Algérie : Ahmed Ouyahia contre les privatisations tous azimuts

La crise financière semble préoccuper le gouvernement algérien au plus haut niveau. Les recettes du pétrole devenant de plus en plus faibles, le pays est entré dans un temps de vaches maigres. Le Premier ministre, Ahmed Ouyahia, a rappelé, mercredi, sur les ondes de la radio nationale algérienne, que la crise économique devait rendre l’Etat prudent face à toute tentation de privatisation excessive.

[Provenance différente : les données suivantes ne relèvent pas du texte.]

/-- Flips leave every position outside their list unchanged. -/
theorem bit_flipAll_of_notMem (S : BitString) {E : List Nat} {q : Nat} (notMem : q ∉ E) :
    bit (flipAll S E) q = bit S q := by
  induction E generalizing S with
  | nil => rfl
  | cons p E ih =>
    rw [List.mem_cons, not_or] at notMem
    obtain ⟨ne, notMem'⟩ := notMem
    exact (ih (flipAt S p) notMem').trans (bit_flipAt_other S ne)

/-- A position flipped once, whatever else is flipped after it, makes another word. -/
theorem flipAll_cons_ne {S : BitString} {p : Nat} {E : List Nat} (one_le : 1 ≤ p) (inside : p ≤ S.length)
    (once : p ∉ E) : flipAll S (p :: E) ≠ S := fun same => by
  have inverted : bit (flipAll S (p :: E)) p = !bit S p :=
    (bit_flipAll_of_notMem (flipAt S p) once).trans (bit_flipAt_same one_le inside)
  rw [same] at inverted
  exact (Bool.eq_not_self _).mp inverted

/-- The XOR of two different positive numbers is neither 0 nor one of the two. -/
theorem xor_ne_of_pos {p q : Nat} (hp : 1 ≤ p) (hq : 1 ≤ q) (ne : p ≠ q) :
    p ^^^ q ≠ 0 ∧ p ^^^ q ≠ p ∧ p ^^^ q ≠ q := by
  refine ⟨fun h => ne (Nat.xor_eq_zero_iff.mp h), fun h => ?_, fun h => ?_⟩
  · have : q = 0 := Nat.xor_right_injective (h.trans (Nat.xor_zero p).symm)
    omega
  · have : p = 0 := Nat.xor_left_injective (h.trans (Nat.zero_xor q).symm)
    omega

/-- Settles O44: the ErrorPosition of two flips is `p ^ q`, which is neither 0 nor one of the two, so that DECODE flips a
third bit where it flips one at all, and leaves `p` inverted. -/
theorem twoFlipsAreNotCorrected : Obligations.TwoFlipsAreNotCorrected := by
  intro C r p q code hp insideP hq insideQ ne
  obtain ⟨ne_zero, ne_p, ne_q⟩ := xor_ne_of_pos hp hq ne
  have position : (syndrome (flipAll C [p, q]) r).1 = p ^^^ q := by
    rw [code.syndrome_of_flips [p, q] (by simp [hp, insideP, hq, insideQ])]
    simp
  obtain ⟨-, inside, beyond⟩ := decodeAbstract_consistent (flipAll C [p, q]) r (by
    rw [flipAll_length]
    exact code.consistent)
  rw [position, flipAll_length] at inside beyond
  refine ⟨⟨ne_zero, ne_p, ne_q⟩, fun le => ?_, fun lt => ⟨_, beyond lt⟩, fun perfect => ?_⟩
  · have another : flipAll C [p, q, p ^^^ q] ≠ C := flipAll_cons_ne hp insideP (by simp [ne, ne_p.symm])
    exact ⟨_, inside (Nat.pos_of_ne_zero ne_zero) le, rfl, rfl, fun h => another (Option.some.inj h)⟩
  · have := code.length_lt
    have := Nat.xor_lt_two_pow (show p < 2 ^ r by omega) (show q < 2 ^ r by omega)
    omega

end Sys2Proof.Machine
end

section
/-! The Corrector (spec/44_corrector.md): CORRECT refuses the positions outside the word (R121), and inside the word it is
a flip (R123), which is its own inverse (R125). -/

namespace Sys2Proof.Machine

section
variable {X : BitString} {pos : Nat}

/-- CORRECT refuses a position outside the word. -/
theorem correct_of_outside (outside : pos = 0 ∨ X.length < pos) : correct X pos = .error .badPosition :=
  if_pos outside

/-- Inside the word CORRECT answers the word with that position flipped. -/
theorem correct_of_inside (one_le : 1 ≤ pos) (inside : pos ≤ X.length) : correct X pos = .ok (flipAt X pos) :=
  if_neg (by omega)

/-- A flip inside the word inverts the flipped position and no other. -/
theorem bit_flipAt (one_le : 1 ≤ pos) (inside : pos ≤ X.length) (p : Nat) :
    bit (flipAt X pos) p = (bit X p ^^ decide (p = pos)) := by
  by_cases same : p = pos
  · subst same
    simp [bit_flipAt_same one_le inside]
  · simp [bit_flipAt_other X same, same]

/-- Correcting a position and then the same position again gives the word back (R125). -/
theorem correct_flipAt (one_le : 1 ≤ pos) (inside : pos ≤ X.length) : correct (flipAt X pos) pos = .ok X := by
  rw [correct_of_inside one_le (by rwa [flipAt_length]), flipAt_flipAt]

end

/-- Settles O50: CORRECT is the flip of one position inside the word, and refuses every position outside it. -/
theorem correctFlipsExactlyOnePosition : Obligations.CorrectFlipsExactlyOnePosition := fun X pos =>
  ⟨correct_of_outside, fun one_le inside => ⟨flipAt X pos, correct_of_inside one_le inside, flipAt_length X pos,
    fun p _ _ => bit_flipAt one_le inside p, correct_flipAt one_le inside⟩⟩

end Sys2Proof.Machine
end

section
/-! The sequencer's handshake and its steps accept ENCODE, accept DECODE and CountParityBits (spec/45_sequencer.md R132
to R134, R144), and its progress (R145): every step in a working phase lowers the number of steps that are left. -/

namespace Sys2Proof.Machine

/-! ### The checks of the accept steps -/

section
variable {W : Nat} {len r : BitVec (LW W)} {bits : BitVec W}

theorem strayBits_iff_bitAbove (n : Nat) (b : BitVec W) : strayBits n b = true ↔ bitAbove n b := strayBits_iff n b

theorem operandFailure_malformed (pos : len.toNat ≠ 0) (inside : len.toNat ≤ W) (stray : bitAbove len.toNat bits) :
    operandFailure len bits = some .malformed := by
  simp [operandFailure, pos, Nat.not_lt.mpr inside, (strayBits_iff_bitAbove _ bits).mpr stray]

theorem operandFailure_none (pos : len.toNat ≠ 0) (inside : len.toNat ≤ W) (clean : ¬ bitAbove len.toNat bits) :
    operandFailure len bits = none := by
  rw [← strayBits_iff_bitAbove, Bool.not_eq_true] at clean
  exact (operandFailure_none_iff len bits).mpr ⟨Nat.one_le_iff_ne_zero.mpr pos, inside, clean⟩

/-- `rconsistent` in the words of 47_decode_command.md R163, with the data length `m`. -/
theorem rconsistent_iff_exists (n r : Nat) :
    rconsistent n r = true ↔ ∃ m, 1 ≤ m ∧ m + r = n ∧ calcR m = .ok r := by
  rw [rconsistent_iff]
  constructor
  · rintro ⟨lt, count⟩
    exact ⟨n - r, by omega, by omega, count⟩
  · rintro ⟨m, one_le, rfl, count⟩
    exact ⟨by omega, by rwa [Nat.add_sub_cancel]⟩

theorem decodeFailure_of_operandFailure {c : Cause} (h : operandFailure len bits = some c) :
    decodeFailure len r bits = some c := by
  simp [decodeFailure, h]

theorem decodeFailure_rMismatch (valid : operandFailure len bits = none)
    (mismatch : rconsistent len.toNat r.toNat = false) : decodeFailure len r bits = some .rMismatch := by
  simp [decodeFailure, valid, mismatch]

end

/-! ### What the accept steps and CountParityBits do -/

section
variable {W : Nat} {ins : List (PortIn W)} {g : Regs W} {len r : BitVec (LW W)} {bits : BitVec W} {p : PortIn W}

theorem exec_encode_idle (hp : g.phase = .idle) :
    exec (.encode len.toNat r.toNat bits.toNat) ⟨W, ins, g⟩ = .next ⟨W, ins, acceptEncode len r bits g⟩ := by
  simp [exec_eq, effect, hp]

theorem exec_decode_idle (hp : g.phase = .idle) :
    exec (.decode len.toNat r.toNat bits.toNat) ⟨W, ins, g⟩ = .next ⟨W, ins, acceptDecode len r bits g⟩ := by
  simp [exec_eq, effect, hp]

theorem exec_calcr_countParityBits (hp : g.phase = .countParityBits) :
    exec .calcr ⟨W, ins, g⟩ = .next ⟨W, ins, countParityBits g⟩ := by
  simp [exec_eq, effect, hp]

/-- An operand that fails a check takes accept ENCODE to InvalidInput. -/
theorem exec_encode_rejects (hp : g.phase = .idle) {c : Cause} (h : operandFailure len bits = some c) :
    exec (.encode len.toNat r.toNat bits.toNat) ⟨W, ins, g⟩ =
      .next ⟨W, ins, failed c (latch 0#1 len r bits g)⟩ := by
  rw [exec_encode_idle hp, acceptEncode, h]
  rfl

theorem exec_encode_accepts (hp : g.phase = .idle) (h : operandFailure len bits = none) :
    exec (.encode len.toNat r.toNat bits.toNat) ⟨W, ins, g⟩ =
      .next ⟨W, ins, { latch 0#1 len r bits g with wM := len, phase := .countParityBits }⟩ := by
  rw [exec_encode_idle hp, acceptEncode, h]

/-- An operand or an `r` that fails a check takes accept DECODE to InvalidInput. -/
theorem exec_decode_rejects (hp : g.phase = .idle) {c : Cause} (h : decodeFailure len r bits = some c) :
    exec (.decode len.toNat r.toNat bits.toNat) ⟨W, ins, g⟩ =
      .next ⟨W, ins, failed c (latch 1#1 len r bits g)⟩ := by
  rw [exec_decode_idle hp, acceptDecode, h]
  rfl

theorem exec_decode_accepts (hp : g.phase = .idle) (h : decodeFailure len r bits = none) :
    exec (.decode len.toNat r.toNat bits.toNat) ⟨W, ins, g⟩ =
      .next ⟨W, ins, { latch 1#1 len r bits g with wN := len, wR := r, phase := .computeSyndrome }⟩ := by
  rw [exec_decode_idle hp, acceptDecode, h]

theorem countParityBits_empty (h : g.wM.toNat = 0) : countParityBits g = failed .empty g := by
  rw [countParityBits, h, calcR_zero]
  rfl

theorem countParityBits_capacity {n : Nat} (count : calcR g.wM.toNat = .ok n) (exceeds : W < g.wM.toNat + n) :
    countParityBits g = failed .capacity g := by
  rw [countParityBits, count]
  exact if_pos exceeds

theorem countParityBits_stores {n : Nat} (count : calcR g.wM.toNat = .ok n) (fits : g.wM.toNat + n ≤ W) :
    countParityBits g =
      { g with wR := BitVec.ofNat _ n, wN := BitVec.ofNat _ (g.wM.toNat + n), phase := .interleave } := by
  rw [countParityBits, count]
  exact if_neg (Nat.not_lt.mpr fits)

/-- Every number up to `W` is stored untruncated in a length register. -/
theorem toNat_ofNat_LW {n : Nat} (h : n ≤ W) : (BitVec.ofNat (LW W) n).toNat = n :=
  (BitVec.toNat_ofNat n _).trans (Nat.mod_eq_of_lt (lt_two_pow_LW W n h))

end

/-- Settles O13: the checks of R132 in their order, then the accepting exit. -/
theorem encodeRequestIsAccepted : Obligations.EncodeRequestIsAccepted := by
  intro W ins g len r bits q hp hq
  obtain rfl : q = latch 0#1 len r bits g := hq
  refine ⟨fun empty => exec_encode_rejects hp (operandFailure_empty len bits empty),
    fun pos exceeds => exec_encode_rejects hp (operandFailure_capacity len bits pos exceeds),
    fun pos inside stray => exec_encode_rejects hp (operandFailure_malformed pos inside stray),
    fun pos inside clean => exec_encode_accepts hp (operandFailure_none pos inside clean), ?_⟩
  rintro p hq op rfl rfl rfl
  rw [step_cons, stepRegs_idle_request hp hq, if_pos op, exec_encode_idle hp]

/-- Settles O14: the checks of R133 in their order, R_MISMATCH the last, then the accepting exit. -/
theorem decodeRequestIsAccepted : Obligations.DecodeRequestIsAccepted := by
  intro W ins g len r bits q hp hq
  obtain rfl : q = latch 1#1 len r bits g := hq
  have rejects : ∀ {c}, operandFailure len bits = some c → exec (.decode len.toNat r.toNat bits.toNat) ⟨W, ins, g⟩ =
      .next ⟨W, ins, failed c (latch 1#1 len r bits g)⟩ :=
    fun h => exec_decode_rejects hp (decodeFailure_of_operandFailure h)
  refine ⟨fun empty => rejects (operandFailure_empty len bits empty),
    fun pos exceeds => rejects (operandFailure_capacity len bits pos exceeds),
    fun pos inside stray => rejects (operandFailure_malformed pos inside stray),
    fun pos inside clean mismatch => ?_, fun pos inside clean consistent => ?_, ?_⟩
  · rw [← rconsistent_iff_exists, Bool.not_eq_true] at mismatch
    exact exec_decode_rejects hp (decodeFailure_rMismatch (operandFailure_none pos inside clean) mismatch)
  · rw [← rconsistent_iff_exists] at consistent
    exact exec_decode_accepts hp
      ((decodeFailure_none_iff len r bits).mpr ⟨operandFailure_none pos inside clean, consistent⟩)
  · rintro p hq op rfl rfl rfl
    rw [step_cons, stepRegs_idle_request hp hq, if_neg (by simp [op]), exec_decode_idle hp]

/-- Settles O15: the least count is CALCR's answer, and a sum within `W` fits the length registers. -/
theorem calcrStepCountsParityBits : Obligations.CalcrStepCountsParityBits := by
  intro W ins g hp
  rw [exec_calcr_countParityBits hp]
  refine ⟨fun empty => by rw [countParityBits_empty empty], fun r one_le fits least => ?_, fun p hr => ?_⟩
  · have count : calcR g.wM.toNat = .ok r := (calcR_eq_ok_iff _ r).mpr ⟨by omega, fits, least⟩
    exact ⟨fun exceeds => by rw [countParityBits_capacity count exceeds], fun inside =>
      ⟨_, _, toNat_ofNat_LW (by omega), toNat_ofNat_LW inside, by rw [countParityBits_stores count inside]⟩⟩
  · rw [step_cons, stepRegs_countParityBits hr hp]

/-! ### Progress (R145) -/

/-- The number of steps a command takes at most from a phase to its terminal phase: the length of the longest path in
the state machine of 45_sequencer.md R130. -/
def stepsLeft : Phase → Nat
  | .countParityBits => 3
  | .interleave => 2
  | .computeParity => 1
  | .computeSyndrome => 2
  | .singleBitError => 1
  | .idle => 0
  | .encoded => 0
  | .noError => 0
  | .corrected => 0
  | .uncorrectableError => 0
  | .invalidInput => 0

/-- From the phase `p` a command is under way, or answered, with at most `n` steps left. -/
def AnswersWithin (n : Nat) (p : Phase) : Prop := p ≠ .idle ∧ stepsLeft p ≤ n

theorem stepsLeft_pos_iff (p : Phase) : 0 < stepsLeft p ↔ isWorking p = true := by
  cases p <;> decide

/-- A phase other than Idle is a working phase or a terminal one (45_sequencer.md R131). -/
theorem isTerminal_iff (p : Phase) : isTerminal p = true ↔ p ≠ .idle ∧ isWorking p = false := by
  cases p <;> decide

section
variable {W : Nat} {p : PortIn W} {g : Regs W}

/-- After accept ENCODE at most three steps are left. -/
theorem acceptEncode_answersWithin (len r : BitVec (LW W)) (bits : BitVec W) (g : Regs W) :
    AnswersWithin 3 (acceptEncode len r bits g).phase := by
  rcases acceptEncode_cases len r bits g with ⟨c, -, e⟩ | ⟨-, e⟩ <;> simp [e, AnswersWithin, stepsLeft]

/-- After accept DECODE at most two steps are left. -/
theorem acceptDecode_answersWithin (len r : BitVec (LW W)) (bits : BitVec W) (g : Regs W) :
    AnswersWithin 2 (acceptDecode len r bits g).phase := by
  rcases acceptDecode_cases len r bits g with ⟨c, -, e⟩ | ⟨-, e⟩ <;> simp [e, AnswersWithin, stepsLeft]

theorem stepRegs_request_answersWithin (hp : g.phase = .idle) (hq : Requests p) :
    AnswersWithin (if p.reqOp = 0#1 then 3 else 2) (stepRegs p g).phase := by
  rw [stepRegs_idle_request hp hq]
  split
  · exact acceptEncode_answersWithin _ _ _ g
  · exact acceptDecode_answersWithin _ _ _ g

theorem countParityBits_answersWithin (g : Regs W) : AnswersWithin 2 (countParityBits g).phase := by
  rcases countParityBits_cases g with ⟨c, -, e⟩ | ⟨n, -, -, e⟩ | ⟨n, -, -, e⟩ <;> simp [e, AnswersWithin, stepsLeft]

theorem interleaveStep_answersWithin (g : Regs W) : AnswersWithin 1 (interleaveStep g).phase := by
  rcases interleaveStep_cases g with ⟨c, -, e⟩ | ⟨S, -, e⟩ <;> simp [e, AnswersWithin, stepsLeft]

theorem parityStep_answersWithin (g : Regs W) : AnswersWithin 0 (parityStep g).phase := by
  simp [parityStep, AnswersWithin, stepsLeft]

theorem syndromeStep_answersWithin (g : Regs W) : AnswersWithin 1 (syndromeStep g).phase := by
  rcases syndromeStep_cases g _ rfl with ⟨-, e⟩ | ⟨-, -, e⟩ | ⟨-, e⟩ <;> simp [e, AnswersWithin, stepsLeft]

Notre correspondant en Algérie

«La crise financière nous touchera, si j’en sais, le baril de pétrole est à 44 ou 45 dollars. Ceci veut dire que les recettes sont moindres par rapport à ce qu’elles ont été.» Tels ont été les propos tenus par le Premier ministre Ahmed Ouyahia, mercredi, sur les ondes de la radio nationale algérienne. En responsable averti, Ouyahia sait jauger les conséquences désastreuses de la crise financière mondiale, se demandant si l’Algérie a les capacités d’aller de l’avant dans le cadre de la relance économique décidée par le premier magistrat du pays, Abdelaziz Bouteflika.

Dans son constat de la situation socioéconomique du pays, le deuxième homme de l’Algérie affiche ouvertement son refus de la privatisation tous azimuts. Pour lui, la prudence doit être de mise. Tout comme le chef de l’Etat, qui prône une politique rationnelle des dépenses publiques, Ouyahia n’a pas omis de rappeler l’irréversibilité du passage à l’économie de marché. «Nous sommes toujours inscrits dans une démarche de l’économie de marché. C’est irréversible. Nous avons des engagements internationaux», a-t-il rappelé lors de son intervention.

Pour lui, la privatisation des entreprises publiques doit être accompagnée d’une réflexion sérieuse. «Le secteur privé est porteur de beaucoup d’espoir en Algérie et doit se développer culturellement et structurellement», a-t-il déclaré. Réunir les conditions nécessaires pour ce faire constitue, pour Ahmed Ouyahia, une étape non négligeable dans la réussite de la politique de son gouvernement qui a la lourde tâche de faire face à la crise.